While I have published research papers in several areas such as data mining, bioinformatics and algorithmics, most of my research efforts focus on fast clustering as well as its foundation and applications.

Clustering is an important data mining problem and has many applications in areas such as bioinformatics and image processing; however, clustering has poor performance on large data-sets, especially when the dissimilarity measurement (also called distance) between data objects is time consuming to compute. To speedup clustering on large data-sets, we have developed two approaches. The first approach is data summarization. Essentially our method performs a smart sampling to collect more information from the data than a naive random sampling can provide, so that the clustering result on the smart samples is closer to that of the original data-set than clustering on random samples. This result was published in [Zhou and Sander, VLDB 2003]. In the second approach, our method predicts the distance between data objects to avoid unnecessary distance computations. While many hierarchical and density based clustering algorithms in the worst case compute a quadratic number of distances, only a small portion of them are needed to construct the clustering results. Using a property on distance functions, our method is able to predict which distance is small with reasonable accuracy. The result was published in [Zhou and Sander, ICDM 2006].

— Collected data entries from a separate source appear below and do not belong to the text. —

-- ==== Sys2Proof/Machine/Memory.lean ====
section
/-! DEFINITION. Group 0x8, memory records: galley loads and stores, context registers, tile accesses, gather, scatter, prefetch and the
stream records (R149 to R165, R384). -/

namespace Sys2Proof.Machine

/-- The set of a memory record (R151): EOS, NULL, and dormant on a data port act nothing and send their flag; `note` happens however
the set turns out (R144). -/
def State.fireData (s : State) (r : Shell) (data : List Nat) (note : Firing → State → State)
    (value : Firing → State → Option State) : Out :=
  settleFire s (match s.gather r with
    | none => none
    | some (f, t) => match f.verdict with
      | .mismatch k => t.countFault f k
      | .eos => some ((note f t).sendBoth f r .eos)
      | .null => some ((note f t).sendBoth f r .null)
      | .value =>
        if data.any fun k => (f.port r k).isDormant then some ((note f t).sendBoth f r .dormant) else value f (note f t))

/-- No note. -/
def noNote (_ : Firing) (s : State) : State := s

/-- Count a store-kind record of a galley (R144). -/
def noteStore (r : Shell) (f : Firing) (s : State) : State := if f.pinned then s else s.seeStore f r.aux

/-! ## Galley loads and stores (R155, R156) -/

/-- Load one access of a galley and send its value. -/
def State.loadAt (s : State) (f : Firing) (r : Shell) (x : Addr) (sz : Size) (sx : Bool) : Option State :=
  match s.galleyOf f with
  | none => some s
  | some g =>
    let (s, own) := s.runOvertaken f g r.aux.toNat (Size.bytes sz) [x]
    if own then some s
    else match s.galleyLoad f g r.aux.toNat x (Size.bytes sz) with
    | none => none
    | some (.error c) => s.accessFault f c x.va (Size.bytes sz) 0
    | some (.ok v) => some ((s.noteLoad f r.aux.toNat x (Size.bytes sz)).sendBoth f r (.data (extendTo sz sx v)))

/-- A store for the galley's commit. Its completion token leaves then. -/
def State.storeAt (s : State) (f : Firing) (r : Shell) (i : Instr) (x : Addr) (size : Nat) (v : Word) : State :=
  (s.addAct f { node := f.node, lsid := r.aux.toNat, instr := i, a := v, obj := x.obj, off := x.off, size := size, hnd := f.hnd }).countOuts
    f r

/-- The pair-form address (Table 7-1). -/
def pairAddr (f : Firing) (r : Shell) (disp : Int) : Addr := (Addr.ofWords (f.port r 0).value (f.port r 1).value).plus disp

def execLd (sz : Size) (sx : Bool) (disp : BitVec 24) (kb : BitVec 6) (r : Shell) (s : State) : Out :=
  s.fireData r [0] noNote fun f t => t.loadAt f r (t.kAddr f kb (f.port r 0).value.toNat disp) sz sx

def execLdi (sz : Size) (sx : Bool) (disp : BitVec 24) (r : Shell) (s : State) : Out :=
  s.fireData r [0, 1] noNote fun f t => t.loadAt f r (pairAddr f r disp.toInt) sz sx

def execSt (sz : Size) (disp : BitVec 24) (kb : BitVec 6) (r : Shell) (s : State) : Out :=
  s.fireData r [0, 1] (noteStore r) fun f t =>
    some (t.storeAt f r (.st sz disp kb r) (t.kAddr f kb (f.port r 0).value.toNat disp) (Size.bytes sz) (f.port r 1).value)

def execSti (sz : Size) (disp : BitVec 24) (r : Shell) (s : State) : Out :=
  s.fireData r [0, 1, 2] (noteStore r) fun f t =>
    some (t.storeAt f r (.sti sz disp r) (pairAddr f r disp.toInt) (Size.bytes sz) (f.port r 2).value)

/-! ## Context registers (R157) -/

/-- Half of a context register. -/
def kHalf (v : BitVec 64) (hi : Bool) : Word := v.extractLsb' (if hi then 32 else 0) 32

/-- A register with one half replaced. -/
def withHalf (v : BitVec 64) (hi : Bool) (w : Word) : BitVec 64 := if hi then w ++ kHalf v false else kHalf v true ++ w

def isKst : Instr → Bool
  | .kst .. => true
  | _ => false

/-- Nodes of a galley that hold a KST. -/
def DTile.kstNodes (d : DTile) (h : Nat) : List Nat :=
  match d.word? h with
  | none => []
  | some w => ((List.range (hdrCount w)).map fun k => h + 1 + k).filter fun n => match d.record? n with
    | some i => isKst i
    | none => false

/-- Every KST of a context that comes before (galley, node) has fired. -/
def DTile.kldReady (d : DTile) (g : Galley) (node : Nat) : Bool :=
  (d.openOf (tagCtx g.tag)).all fun o =>
    if g.seq < o.seq then true
    else (d.kstNodes o.hdr).all fun n => (o.seq == g.seq && decide (node ≤ n)) || o.acts.any fun a => isKst a.instr && a.node == n

/-- The uncommitted KST writes before (galley, node), oldest first: register half and value. -/
def DTile.kstBefore (d : DTile) (g : Galley) (node : Nat) : List Act :=
  let gs := sortBy (fun a b => decide (a.seq < b.seq)) ((d.openOf (tagCtx g.tag)).filter fun o => decide (o.seq ≤ g.seq))
  gs.flatMap fun o => sortBy (fun a b => decide (a.node < b.node))
    (o.acts.filter fun a => isKst a.instr && a.b == 0 && (decide (o.seq < g.seq) || decide (a.node < node)))

/-- What one KST does to the value of a register half (1 in `b` marks one that writes nothing). -/
def Act.kstTo (a : Act) (hi : Bool) (kn : BitVec 6) (v : Word) : Word :=
  match a.instr with
  | .kst h n _ => if h == hi && n == kn && a.b == 0 then a.a else v
  | _ => v

def execKld (hi : Bool) (kn : BitVec 6) (r : Shell) (s : State) : Out :=
  s.fireData r [0] noNote fun f t => match t.galleyOf f with
    | none => some t
    | some g =>
      let d := t.tile f.tile
      if !(d.kldReady g f.node) then none
      else
        let v := (d.kstBefore g f.node).foldl (fun v a => a.kstTo hi kn v) (kHalf ((t.ctxOf f).k kn.toNat) hi)
        some (t.sendBoth f r (.data v))

/-- Count a KST (R144). -/
def State.seeKst (s : State) (f : Firing) : State :=
  match s.galleyOf f with
  | some g => s.setGalley f.tile { g with kw := g.kw + 1 }
  | none => s

/-- KST writes at commit; a flagged or dormant one is counted and writes nothing. -/
def execKst (hi : Bool) (kn : BitVec 6) (r : Shell) (s : State) : Out :=
  settleFire s (match s.gather r with
    | none => none
    | some (f, t) =>
      let k := f.port r 0
      some ((t.seeKst f).addAct f { node := f.node, lsid := 0, instr := .kst hi kn r, a := k.value, b := if k.isActive then 0 else 1 }))

/-! ## Lanes (R160) -/

/-- Lanes of an index or value word. -/
def laneNum (sz : Size) : Nat := 4 / Size.bytes sz
def elemOf (sz : Size) (v : Word) (l : Nat) : Nat := bits (8 * Size.bytes sz * l) (8 * Size.bytes sz) v.toNat

/-- Lanes whose half is active; a 32-bit lane is active as a whole. -/
def activeLanes (sz : Size) (lm : BitVec 2) : List Nat :=
  (List.range (laneNum sz)).filter fun l => match sz with
    | .w32 => true
    | .w16 => lm.getLsbD l
    | .w8 => lm.getLsbD (l / 2)

/-- The lane mask of a lane-wise access: that of its lane operands; a 32-bit lane counts as whole. -/
def laneLm (sz : Size) (lm : BitVec 2) : BitVec 2 := if sz = .w32 then 3 else lm

/-- Put lane values in their places. -/
def packLanes (sz : Size) (l : List (Nat × Nat)) : Word :=
  BitVec.ofNat 32 (l.foldl (fun n e => n + e.2 % 2 ^ (8 * Size.bytes sz) * 2 ^ (8 * Size.bytes sz * e.1)) 0)

/-- Load the lanes of a pooled GATHER, each with its address: none while one has to wait, else the first fault or all values. -/
def State.gatherLanes (s : State) (f : Firing) (g : Galley) (lsid size : Nat) :
    List (Nat × Addr) → Option (Except (Nat × Addr) (List (Nat × Nat)))
  | [] => some (.ok [])
  | (l, x) :: rest => match s.galleyLoad f g lsid x size with
    | none => none
    | some (.error c) => some (.error (c, x))
    | some (.ok v) => match State.gatherLanes s f g lsid size rest with
      | some (.ok vs) => some (.ok ((l, v) :: vs))
      | e => e

/-- The tile addresses of lanes, and the first that fails R150. -/
def tileLanes (base : Nat) (sz : Size) (idx : Word) (ls : List Nat) : List (Nat × Nat) :=
  ls.map fun l => (l, base + elemOf sz idx l * Size.bytes sz)

/-- BASE, DX and DY of a raw tile-form LIT. -/
def rawTileBase (raw : Word) : Nat := bits 12 19 raw.toNat
def rawTileBay (f : Firing) (raw : Word) : Nat := tileBay f.x f.y (raw.extractLsb' 6 6) (raw.extractLsb' 0 6)

def execGather (sz : Size) (sx : Bool) (raw : BitVec 32) (r : Shell) (s : State) : Out :=
  s.fireData r [0] noNote fun f t =>
    let k := f.port r 0
    let lm := laneLm sz k.lmask
    let ls := activeLanes sz lm
    let n := Size.bytes sz
    let answer (t : State) (vs : List (Nat × Nat)) : State :=
      t.sendBoth f r { value := if sz = .w32 then extendTo sz sx ((vs.map (·.2)).headD 0) else packLanes sz vs, lmask := lm }
    if f.pinned then match t.forme? f.h with
      | none => some t
      | some g =>
        let la := tileLanes (rawTileBase raw) sz k.value ls
        match la.find? fun e => !(g.tileOk e.2 n) with
        | some e => t.accessFault f clsBounds e.2 n 0
        | none => some (answer t (la.map fun e => (e.1, g.run.core.tileRead (rawTileBay f raw) e.2 n)))
    else match t.galleyOf f with
      | none => some t
      | some g =>
        let la := ls.map fun l => (l, t.kAddr f (rawKb raw) (elemOf sz k.value l * n) (rawDisp raw))
        let (t, own) := t.runOvertaken f g r.aux.toNat n (la.map (·.2))
        if own then some t
        else match t.gatherLanes f g r.aux.toNat n la with
        | none => none
        | some (.error (c, x)) => t.accessFault f c x.va n 0
        | some (.ok vs) => some (answer (la.foldl (fun t e => t.noteLoad f r.aux.toNat e.2 n) t) vs)

/-- Store values of `size` bytes at addresses of a tile: in round mode they are staged, and all stall where the staging area has no room
(R159, R252, Table 10-4). -/
def State.tileStores (s : State) (g : Forme) (bay size : Nat) (l : List (Nat × Nat)) : Option State :=
  if !g.cfg.stream && !(s.stageRoom g.part (size * l.length)) then none
  else some (s.setForme ((l.foldl (fun (g : Forme) e => g.tileStore bay e.1 (leBytes size e.2)) g).countStaged (size * l.length)))

def execScatter (sz : Size) (raw : BitVec 32) (r : Shell) (s : State) : Out :=
  s.fireData r [0, 1] (noteStore r) fun f t =>
    let k := f.port r 0
    let v := f.port r 1
    let lm := laneLm sz (k.lmask &&& v.lmask)
    let ls := activeLanes sz lm
    let n := Size.bytes sz
    if lm = 0 then some (t.sendBoth f r .dormant)
    else if f.pinned then match t.forme? f.h with
      | none => some t
      | some g =>
        let la := tileLanes (rawTileBase raw) sz k.value ls
        match la.find? fun e => !(g.tileOk e.2 n) with
        | some e => t.accessFault f clsBounds e.2 n 1
        | none => (t.tileStores g (rawTileBay f raw) n (la.map fun e => (e.2, elemOf sz v.value e.1))).map fun t => t.sendBoth f r (.data 0)
    else
      let t := ls.foldl (fun t l =>
        let x := t.kAddr f (rawKb raw) (elemOf sz k.value l * n) (rawDisp raw)
        t.addAct f { node := f.node, lsid := r.aux.toNat, instr := .scatter sz raw r, a := BitVec.ofNat 32 (elemOf sz v.value l)
                     obj := x.obj, off := x.off, size := n, hnd := f.hnd }) t
      some (t.countOuts f r)

/-- PREF passes its token; what it brings nearer has no effect on any value (R161). -/
def execPref (_raw : BitVec 32) (r : Shell) (s : State) : Out := s.fireData r [0] noNote fun f t => some (t.sendBoth f r (f.port r 0))

/-! ## Tile accesses (R158, R159) -/

def execTld (sz : Size) (sx : Bool) (base : BitVec 19) (dx dy : BitVec 6) (r : Shell) (s : State) : Out :=
  s.fireData r [0] noNote fun f t =>
    let a := base.toNat + (f.port r 0).value.toNat
    match t.forme? f.h with
    | none => some t
    | some g =>
      if g.tileOk a (Size.bytes sz) then
        some (t.sendBoth f r (.data (extendTo sz sx (g.run.core.tileRead (tileBay f.x f.y dx dy) a (Size.bytes sz)))))
      else t.accessFault f clsBounds a (Size.bytes sz) 0

def execTst (sz : Size) (base : BitVec 19) (dx dy : BitVec 6) (r : Shell) (s : State) : Out :=
  s.fireData r [0, 1] noNote fun f t =>
    let a := base.toNat + (f.port r 0).value.toNat
    match t.forme? f.h with
    | none => some t
    | some g =>
      let n := Size.bytes sz
      if !(g.tileOk a n) then t.accessFault f clsBounds a n 1
      else (t.tileStores g (tileBay f.x f.y dx dy) n [(a, (f.port r 1).value.toNat)]).map fun t => t.sendBoth f r (.data 0)

/-! ## Stream control (R163, R384) -/

/-- Send a flag to a consumer destination: one that is no AG input (R384). -/
def State.sendConsumer (s : State) (f : Firing) (r : Shell) (t : Tok) : State :=
  if r.dstb != noDest && destClass r.dstb == 2 then s else s.send f true r.dstb t

/-- The set of a stream or plane control record (R384). -/
def State.fireControl (s : State) (r : Shell) (act : Firing → State → Option State) : Out :=
  settleFire s (match s.gather r with
    | none => none
    | some (f, t) => match f.verdict with
      | .mismatch k => t.countFault f k
      | .eos => some (t.sendConsumer f r .eos)
      | .null => some (t.sendConsumer f r .null)
      | .value => if f.toks.any fun e => e.2.isDormant then some (t.sendConsumer f r .dormant) else act f t)

def execSopen (sz : Size) (wport dir : Bool) (slot : BitVec 3) (r : Shell) (s : State) : Out :=
  s.fireControl r fun f t => t.agPush f r (.sopen sz wport dir slot r) (f.port r 0) (f.port r 1).value (f.port r 2).value
def execSclose (slot : BitVec 3) (r : Shell) (s : State) : Out :=
  s.fireControl r fun f t => t.agPush f r (.sclose slot r) (f.port r 0) 0 0
def execSseek (slot : BitVec 3) (r : Shell) (s : State) : Out :=
  s.fireControl r fun f t => t.agPush f r (.sseek slot r) (f.port r 0) 0 0

end Sys2Proof.Machine
end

A more fundamental approach to speedup clustering is to speedup similarity search because similarity search accounts for most of the runtime of clustering on large data-sets. In metric space, a typical method to speedup similarity search is to apply triangle inequalities to avoid distance computations. The challenge is that in high dimensional space and general metric space, distances between objects are dominantly long distances, rendering triangle inequality pruning ineffective. In our recent work [Zhou et al., TCBB 2010], we proposed a special type of data objects called partial pivots for which our method predicts and computes short distances associated with them, and use them to effectively perform triangle inequality pruning.

References

Zhou, J. and Sander, J. (2003) Data bubbles for non-vector data: speeding-up hierarchical clustering in arbitrary metric spaces, Proceeding of the 29th International Conference on Very Large Data Bases (VLDB-03), pp 452-463.

Zhou, J. and Sander, J. (2006) Speedup clustering with hierarchical ranking, Proceedings of the 6th International Conference on Data Mining (ICDM-06), pp 1205-1210.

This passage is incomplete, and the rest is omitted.